**Records for this task**
<<<<
/-- R31, R33, R92, R132, R163, R167: an order that is built joins the order queue in ACTIVE role, where a
twenty-fifth is dropped and counted, and the expectation list in SHADOW role, with a timer of twice the
ring-return time, where a seventeenth pushes out the oldest, which counts one divergence. An order without a
destination is dropped and counted; in TRANSPARENT role none is built. The destinations, and the lookups of a
report's sender and of a head's stream, come from the valid entries of the station map: the first that holds the
node, or the role, or role HEAD with the head number; none where no valid entry does. An expectation pushed out
that is a TEST takes the head of its cylinder out of LOADED (log 26). -/
def Obligations.OrdersGoToTheQueueOrTheExpectations : Prop :=
  ∀ (s : State) (dst : Node) (o : Order),
    (s.isRole .active = true → s.rpt.orders.length < 24 →
      s.send (some dst) o = { s with rpt := { s.rpt with orders := s.rpt.orders ++ [⟨dst, o⟩] } }) ∧
    (s.isRole .active = true → 24 ≤ s.rpt.orders.length → s.send (some dst) o = s.count .ordersDropped 1) ∧
    (s.isRole .shadow = true → s.rol.expectations.length < 16 →
      s.send (some dst) o = { s with rol := { s.rol with
        expectations := s.rol.expectations ++ [⟨dst, o, 2 * s.config.ringReturn⟩] } }) ∧
    (∀ oldest rest, s.isRole .shadow = true → s.rol.expectations = oldest :: rest → rest.length = 15 →
      let v : State := State.diverge { s with rol := { s.rol with expectations := rest } }
      let u : State := match oldest.order with
        | .test ref .. => match v.headOf ref with
          | some n => v.leaveLoaded n
          | none => v
        | _ => v
      s.send (some dst) o = { u with rol := { u.rol with
        expectations := rest ++ [⟨dst, o, 2 * s.config.ringReturn⟩] } }) ∧
    (s.tracking = true → s.send none o = s.count .ordersDropped 1) ∧
    (s.tracking = false → s.send (some dst) o = s ∧ s.send none o = s) ∧
    (∀ older x newer, s.tables.station = older ++ x :: newer → x.valid = true →
      (∀ node, x.node = node → (∀ y ∈ older, y.valid = true → y.node ≠ node) →
        s.stationOf node = some older.length) ∧
      (∀ role, x.role = role → (∀ y ∈ older, y.valid = true → y.role ≠ role) →
        s.roleNode role = some x.node) ∧
      (∀ n, x.role = .head → x.head = n → (∀ y ∈ older, y.valid = true → y.role = .head → y.head ≠ n) →
        s.headNode n = some x.node ∧ s.headStation n = some older.length)) ∧
    (∀ node, (∀ x ∈ s.tables.station, x.valid = true → x.node ≠ node) → s.stationOf node = none) ∧
    (∀ role, (∀ x ∈ s.tables.station, x.valid = true → x.role ≠ role) → s.roleNode role = none) ∧
    (∀ n, (∀ x ∈ s.tables.station, x.valid = true → x.role = .head → x.head ≠ n) →
      s.headNode n = none ∧ s.headStation n = none)

/-- R156, R157, R159, R160: HALT is sent to all nodes when the first cause joins the halt set, and RESUME when
the last leaves it, and neither at any other change; the feed goes to HOLD, with FEED_HOLD, at the high
watermark or above, and to GO, with FEED_GO, at the low one or below; each rise of the intake queue while it
holds and stays above the low watermark sends FEED_HOLD again. -/
def Obligations.LineStopOrdersFollowTheirConditions : Prop :=
  ∀ s : State,
    (∀ c : Cause,
      (s.lsc.halt.isEmpty = true → (s.lsc.halt.add c).isEmpty = false →
        s.addCause c = ({ s with lsc := { s.lsc with halt := s.lsc.halt.add c } }).send (some 63) .halt) ∧
      (s.lsc.halt.isEmpty = false →
        s.addCause c = { s with lsc := { s.lsc with halt := s.lsc.halt.add c } }) ∧
      (s.lsc.halt.isEmpty = false → (s.lsc.halt.remove c).isEmpty = true →
        s.removeCause c =
          ({ s with lsc := { s.lsc with halt := s.lsc.halt.remove c } }).send (some 63) .resume) ∧
      (s.lsc.halt.isEmpty = true ∨ (s.lsc.halt.remove c).isEmpty = false →
        s.removeCause c = { s with lsc := { s.lsc with halt := s.lsc.halt.remove c } }) ∧
      (∀ d, (c = .overrun ∨ c = .manual ∨ ∃ e < 16, c = .jam e) →
        (s.lsc.halt.add c).contains d = (decide (d = c) || s.lsc.halt.contains d) ∧
        (s.lsc.halt.remove c).contains d = (decide (d ≠ c) && s.lsc.halt.contains d))) ∧
    (∀ n : Nat,
      let feed := fun (f : FeedState) (o : Option Order) =>
        let t : State := { s with lsc := { s.lsc with feed := f } }
        let t := match o with
          | some o => t.send (s.roleNode .induction) o
          | none => t
        { t with lsc := { t.lsc with lastIq := n } }
      s.reportIq n =
        if s.lsc.feed = .go then
          if s.config.iqHigh ≤ n then feed .hold (some .feedHold) else feed .go none
        else if n ≤ s.config.iqLow then feed .go (some .feedGo)
        else if s.lsc.lastIq < n then feed .hold (some .feedHold) else feed .hold none)

/-- R11 to R14, R18, R76: a place freed in a queue goes to its oldest claim, which leaves the list and takes the
reservation: gate A's ROUTE, a head's RELEASE or the slot's STAMP is sent in the same event; without a claim,
or with no place, nothing happens. A released reservation frees its place. An entry closed LOST gives its
reservation, whose place goes to the oldest claim, and its claims up and joins the closing list; one that
arrives at a full FQ or XQ is closed LOST, with the overrun cause, count and notice; one that arrives at FQ is
offered to the loader. -/
def Obligations.FreedPlacesGoToTheOldestClaim : Prop :=
  ∀ (s : State) (q : Queue),
    (∀ older c newer, s.occupied q + s.reserved q < q.capacity → s.trk.claims = older ++ c :: newer →
      c.queue = q → (∀ x ∈ older, x.queue ≠ q) →
      let u : State := { s with trk := { s.trk with claims := older ++ newer } }
      (∀ i, c.holder = .gateA i → s.grant q = (u.reserve i q).admitGateA i) ∧
      (∀ n i, c.holder = .head n i →
        s.grant q = ((u.reserve i q).sendHead n (.release (u.refOf i))).modHead n
          fun h => { h with release := .sent }) ∧
      (c.holder = .stampSlot → s.grant q = u.takeStampPlace)) ∧
    ((∀ x ∈ s.trk.claims, x.queue ≠ q) → s.grant q = s) ∧
    (q.capacity ≤ s.occupied q + s.reserved q → s.grant q = s) ∧
    (∀ i, (s.record i).reservation = some q →
      s.releaseReservation i = (s.modRecord i fun r => { r with reservation := none }).grant q) ∧
    (∀ i, (s.record i).reservation = none → i < s.trk.table.length →
      let u := s.modRecord i fun r => { r with disposition := .lost }
      s.closeLost i = State.setPlace i .closing { u with trk := { u.trk with
        claims := u.trk.claims.filter fun c => c.holder.entry != some i
        closing := s.trk.closing ++ [i] } }) ∧
    (∀ i, (s.record i).reservation = some q → i < s.trk.table.length →
      let u := (s.modRecord i fun r => { r with disposition := .lost, reservation := none }).grant q
      s.closeLost i = State.setPlace i .closing { u with trk := { u.trk with
        claims := u.trk.claims.filter fun c => c.holder.entry != some i
        closing := u.trk.closing ++ [i] } }) ∧
    (∀ i, q = .xq → s.arriveXq i =
      if s.trk.xq.length + s.reserved .xq < 24 then
        State.setPlace i .finish { s with trk := { s.trk with xq := s.trk.xq ++ [i] } }
      else (((s.closeLost i).count .overrun 1).addCause .overrun).closeAndNotify .overrun i) ∧
    (∀ i, q = .fq → s.arriveFq i =
      if s.trk.fq.length + s.reserved .fq < 16 then
        (State.setPlace i .feed { s with trk := { s.trk with fq := s.trk.fq ++ [i] } }).assignLoader
      else (((s.closeLost i).count .overrun 1).addCause .overrun).closeAndNotify .overrun i)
>>>>
**Aim of the exercise**
Among the lines above, repeat exactly those from the line with "c.queue = q" to the line with "(∀ n i, c.holder = .head n i →", counting both ends.

**Written answer**
      c.queue = q → (∀ x ∈ older, x.queue ≠ q) →
      let u : State := { s with trk := { s.trk with claims := older ++ newer } }
      (∀ i, c.holder = .gateA i → s.grant q = (u.reserve i q).admitGateA i) ∧
      (∀ n i, c.holder = .head n i →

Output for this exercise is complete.